BEGIN
-- ==== Sys2Proof/Machine/Flags.lean ====
section
/-!
DEFINITION. The flag computations several meanings share: rounding to a fixed-point format with its saturation flag (R240), the
limit flags of an output (R240), and the state a feed-forward shows (R253).
-/

namespace Sys2Proof.Machine

open Sys2Proof

/-- An exact value rounded once, half up, to `frac` fraction bits, and saturated to `w` bits (R240). [Log DEDUCED: 124] -/
def fixQ (w frac : Nat) (x : Rat) : Int × Bool := satBits w (x * 2 ^ frac + 1 / 2).floor

/-- A signal: Q2.30 (R240). [Log DEDUCED: 124] -/
def q30 (x : Rat) : Int × Bool := fixQ 32 30 x

/-- A gain or coefficient: Q8.24, never saturated (R240, R242). -/
def q24 (x : Rat) : Int := (x * 2 ^ 24 + 1 / 2).floor

/-- A coefficient fits Q8.24 (R242). -/
def fitsQ24 (x : Rat) : Bool := !(satBits 32 (q24 x)).2

/-- The output clamp of a law, and SAT_HI and SAT_LO: limiting, not saturation (R240, R241). -/
def clampFlags (lo hi v : Int) : Int × Bool × Bool := (max lo (min hi v), decide (hi ≤ v), decide (v ≤ lo))

/-- FF_STATE (R253, R266): 0 off, 1 full, 2 reduced, 3 fading, from the weight and its target. -/
def ffStateOf (g target : Rat) : Nat :=
  if g ≠ target then 3 else if g = 0 then 0 else if g = 1 then 1 else 2

end Sys2Proof.Machine
end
END
REQUIRED WORK: Output all of the listing exactly as written.

RESULT FOR THIS TASK:
-- ==== Sys2Proof/Machine/Flags.lean ====
section
/-!
DEFINITION. The flag computations several meanings share: rounding to a fixed-point format with its saturation flag (R240), the
limit flags of an output (R240), and the state a feed-forward shows (R253).
-/

namespace Sys2Proof.Machine

open Sys2Proof

/-- An exact value rounded once, half up, to `frac` fraction bits, and saturated to `w` bits (R240). [Log DEDUCED: 124] -/
def fixQ (w frac : Nat) (x : Rat) : Int × Bool := satBits w (x * 2 ^ frac + 1 / 2).floor

/-- A signal: Q2.30 (R240). [Log DEDUCED: 124] -/
def q30 (x : Rat) : Int × Bool := fixQ 32 30 x

/-- A gain or coefficient: Q8.24, never saturated (R240, R242). -/
def q24 (x : Rat) : Int := (x * 2 ^ 24 + 1 / 2).floor

/-- A coefficient fits Q8.24 (R242). -/
def fitsQ24 (x : Rat) : Bool := !(satBits 32 (q24 x)).2

/-- The output clamp of a law, and SAT_HI and SAT_LO: limiting, not saturation (R240, R241). -/
def clampFlags (lo hi v : Int) : Int × Bool × Bool := (max lo (min hi v), decide (hi ≤ v), decide (v ≤ lo))

/-- FF_STATE (R253, R266): 0 off, 1 full, 2 reduced, 3 fading, from the weight and its target. -/
def ffStateOf (g target : Rat) : Nat :=
  if g ≠ target then 3 else if g = 0 then 0 else if g = 1 then 1 else 2

end Sys2Proof.Machine
end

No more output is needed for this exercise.